Task statement: Check every line below, and copy those that include "decide".

(Records excerpted from a collection)

-- ==== Sys2Proof/WellFormed.lean ====
section
/-!
DEFINITION. Which commands are well formed: the operand types already bound most operands; what remains are the lengths of lists, units
that do not exist, and fields of a host command beyond their width. A meaning answers the fault `illFormed` for any other command.
-/

namespace Sys2Proof

open Machine

/-- Is a command well formed? -/
def Instr.wf : Instr → Bool
  | .registerWrite _ _ _ => true
  | .latchedRead _ _ => true
  | .hubHeartbeatSend _ => true
  | .hubTakeover => true
  | .heartbeatPathLost _ => true
  | .blockFirebreakDrainTimeout _ _ => true
  | .noticeEntry _ _ => true
  | .nqTailWrite _ _ _ => true
  | .csStagingWrite _ _ _ => true
  | .commitApply _ _ _ => true
  | .commitDiscard _ _ _ => true
  | .commitChecksDone _ _ => true
  | .snapshotApply _ _ => true
  | .bootImageLoad => true
  | .partialLoadSwitch _ => true
  | .blockReadmit _ _ => true
  | .staleReloadDone _ _ => true
  | .fecBlockReceive _ _ _ _ _ slots => slots.length == 32
  | .cellIngress _ _ _ => true
  | .fecWindowEnd _ => true
  | .blockLockAcquire _ => true
  | .blockLockLoss _ => true
  | .hello _ _ _ _ _ => true
  | .creditInit _ _ limits => limits.length == 8
  | .creditInitAck _ _ => true
  | .credit _ _ limits => limits.length == 8
  | .creditSync _ _ _ sents => sents.length == 8
  | .syncReq _ _ => true
  | .drain _ _ => true
  | .drainAck _ _ => true
  | .resume _ _ => true
  | .drowsy _ _ _ => true
  | .drowsyAck _ _ => true
  | .wakeReq _ _ => true
  | .awake _ _ => true
  | .retune _ _ => true
  | .retuneAck _ _ _ => true
  | .reservedLcOp _ _ => true
  | .lcRepeatTimeout _ _ _ => true
  | .creditAdvertiseTimer _ => true
  | .creditSyncTimer _ => true
  | .trainingPhaseDone _ => true
  | .trainingPhaseTimeout _ => true
  | .helloRetry _ => true
  | .trainRetry _ => true
  | .drainTimeout _ => true
  | .wakeBurstDetect _ => true
  | .searchStart _ => true
  | .ringSweepDone _ _ _ _ _ => true
  | .ringLockCapture _ _ _ => true
  | .ringCaptureTimeout _ _ _ => true
  | .toneCheckWindow _ _ _ _ _ _ _ => true
  | .ringRecoveryDone _ _ _ _ => true
  | .lockSlip _ _ _ => true
  | .ringLightLoss _ _ _ => true
  | .ringLightRestored _ _ _ => true
  | .lockLoopUpdate _ _ _ _ => true
  | .calibrationDue _ => true
  | .calibrationDone _ _ => true
  | .fadeReading _ powers spares => powers.length == 64 && spares.length == 8
  | .swapTrainTimeout _ => true
  | .optReturnFromSpare _ => true
  | .optCalibrateNow _ => true
  | .optSearchAgain _ => true
  | .optClearFadeHold _ => true
  | .clearingSetup _ => true
  | .clearingTeardown _ => true
  | .clearSetSend _ _ _ => true
  | .clearAck _ _ _ _ => true
  | .clearDrained _ _ _ _ => true
  | .clearDrainedTimeout _ _ _ => true
  | .clearingImageTeardown _ _ _ => true
  | .uplinkSchedule _ => true
  | .safHoldExpiry _ _ _ => true
  | .envelopeLandCore _ _ => true
  | .crossbarArbitrate _ => true
  | .envelopeLandEgress _ _ => true
  | .stalledCellPlace _ => true
  | .laneAssign _ => true
  | .laneCellSlot _ => true
  | .d2dBeatUncorrectable _ _ _ _ => true
  | .d2dReplayLimit _ _ _ => true
  | .d2dRetrainDone _ _ => true
  | .envCreditReturn _ _ _ => true
  | .landingCreditReturn _ _ => true
  | .holdMaskSample _ => true
  | .holdMaskRelay _ => true
  | .holdMaskApply _ => true
  | .spillUnpark _ _ => true
  | .spillLifetimeExpiry _ _ _ => true
  | .spillExpiryWindowEnd _ => true
  | .leakAuditDue d pool => poolOf d pool
  | .leakAuditDone d pool _ => poolOf d pool
  | .levelSatDwell what d u _ _ => satUnit what d u
  | .shaperRefill _ _ _ => true
  | .policerRefill _ _ _ => true
  | .launchPrepare _ _ => true
  | .lateLaunch _ _ _ => true
  | .tblNone _ => true
  | .tblWrite _ => true
  | .tblInsert _ => true
  | .tblDelete _ => true
  | .tblRead _ => true
  | .tblClear _ => true
  | .flowLearnInsert _ => true
  | .tableScrubDue _ => true
  | .tableScrubDone _ _ bad => bad.all (fun e => decide (e.1 < 3) && decide (e.2 < 2 ^ 20))
  | .stgOpen _ => true
  | .stgClose _ => true
  | .stgForceClose _ => true
  | .stageRepair _ _ _ _ _ _ _ => true
  | .stageRelease _ _ _ _ _ => true
  | .synAlloc _ => true
  | .rollLoadDone _ => true
  | .synFree _ => true
  | .dropMember _ => true
  | .synRead _ => true
  | .contributionCell _ _ => true
  | .pendingRelease _ => true
  | .progressTimeout _ => true
  | .collectiveTimeout _ => true
  | .residueCheckDone _ _ _ => true
  | .rerunVerdict _ _ _ _ => true
  | .sealNoticeGap _ => true
  | .abortHoldExpiry _ => true
  | .quarantineExpiry _ => true
  | .homeDieReadmit _ => true
  | .loadMatrix _ => true
  | .dropMatrix _ => true
  | .loadRecipe _ => true
  | .dropRecipe _ => true
  | .bind _ => true
  | .bindZeroDone _ _ => true
  | .unbind _ => true
  | .stateCopy _ => true
  | .stateCopyDone _ _ => true
  | .trfRead _ => true
  | .quizDue u => u.exists_
  | .quizRequest _ => true
  | .quizEnd u _ _ _ => u.exists_
  | .provisionalRerun u _ => u.exists_
  | .ptpMessage _ _ _ => true
  | .ppsInEdge _ => true
  | .domainHoldover _ => true
  | .domainFaultClear _ => true
  | .slewDone => true
  | .ppsOutEdge => true
  | .tsqEntry _ => true
  | .tsqTailWrite _ _ => true
  | .bellArm _ _ _ => true
  | .bellCancel _ _ _ => true
  | .bellFire _ _ => true
  | .railWarnCrossing _ _ => true
  | .sagPinAssert => true
  | .sagClear => true
  | .railResetCrossing _ => true
  | .clk25Loss => true
  | .pllLockFail _ _ => true
  | .tileIdle _ _ _ => true
  | .recessEntry _ _ => true
  | .deepRecessEntry _ _ => true
  | .sleepEntry _ => true
  | .recessWake _ _ => true
  | .blockWake _ _ => true
  | .dieWake _ => true
  | .restart _ => true
  | .powerReset => true
  | .chipReset => true
  | .planeDataReset => true
  | .planeControlReset => true
  | .planeMgmtReset _ => true
  | .regionReset _ => true
  | .blockReset _ _ => true
  | .tileReset _ _ => true
  | .linkReset _ => true
  | .tempReading _ _ => true
  | .thermalShutdown _ => true
  | .watchdogHalf _ _ => true
  | .watchdogExpiry _ _ => true
  | .commandPickup _ _ _ cmd => cmd.wf
  | .serialCommandStart => true
  | .nop _ => true
  | .loadImage _ _ => true
  | .writeImage _ _ => true
  | .writeRepair _ _ => true
  | .loadPack _ _ => true
  | .enrollKey _ _ => true
  | .raiseFloor _ => true
  | .writeFirmware _ _ => true
  | .commission _ powers => powers.all (fun e => decide (e.1 < 2048))
  | .setTod _ => true
  | .standby _ => true
  | .wake _ => true
  | .readFsig _ => true
  | .readRegs _ => true
  | .readIdentity _ => true
  | .quote _ => true
  | .readLog _ => true
  | .controlOrder _ => true
  | .switchMessageComplete msg _ _ => msg.kind == 5 && decide (msg.body.length ≤ 65000)
  | .order => true
  | .sInit _ _ _ => true
  | .sConfirm _ _ _ _ => true
  | .sClose _ _ _ => true
  | .sessionIdleTimeout _ _ => true
  | .commandMessage _ _ _ cmd => cmd.wf
  | .dataMessage _ _ _ _ _ => true
  | .getSetpoint => true
  | .getTemp => true
  | .getStatus => true
  | .getIdentity => true
  | .twBeatSend => true
  | .twBeat _ _ _ _ => true
  | .twinLoss _ => true
  | .twLoss _ => true
  | .pairingTry => true
  | .twHello _ _ _ _ => true
  | .twAttest _ _ _ _ _ floors => floors.length == 3
  | .twKem _ _ => true
  | .twIndex _ _ entries => entries.all (fun e => decide (e.1 < 4096))
  | .twMirror _ _ _ _ => true
  | .twDetach _ _ => true
  | .twAck _ _ => true
  | .pairingTimeout => true
  | .detachTimeout => true
  | .ledgerRequest d act => act.wfOn d
  | .ledgerTick _ => true
  | .ledgerWaitNotice _ _ => true
  | .hbmScrubDue _ _ => true
  | .hbmScrubDone _ _ _ bad => bad.all (·.wf)
  | .pmcLoRead _ _ _ => true
  | .pmcHiWrite _ _ _ => true
  | .pmcLoWrite _ _ _ => true
  | .pmcOverflow _ _ _ => true
  | .ringLightAppears _ _ _ => true
  | .pllLossOfLock _ _ => true
  | .uplinkSchedulerFault _ => true
  | .slotCrossbarFault _ => true
  | .firmwareGoDark => true
  | .resetEnd _ => true
  | .standbyExitDone => true
  | .recipeStepsDone _ _ _ => true
  | .recordCopyDone _ _ => true
  | .ptmRequest _ => true
  | .ptpDelayReqSend _ _ _ body => decide (body.length ≤ 65000)
  | .ppsOutFall => true
  | .badSizeAccess _ => true

end Sys2Proof
end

Solution below:
  | .tableScrubDone _ _ bad => bad.all (fun e => decide (e.1 < 3) && decide (e.2 < 2 ^ 20))
  | .commission _ powers => powers.all (fun e => decide (e.1 < 2048))
  | .switchMessageComplete msg _ _ => msg.kind == 5 && decide (msg.body.length ≤ 65000)
  | .twIndex _ _ entries => entries.all (fun e => decide (e.1 < 4096))
  | .ptpDelayReqSend _ _ _ body => decide (body.length ≤ 65000)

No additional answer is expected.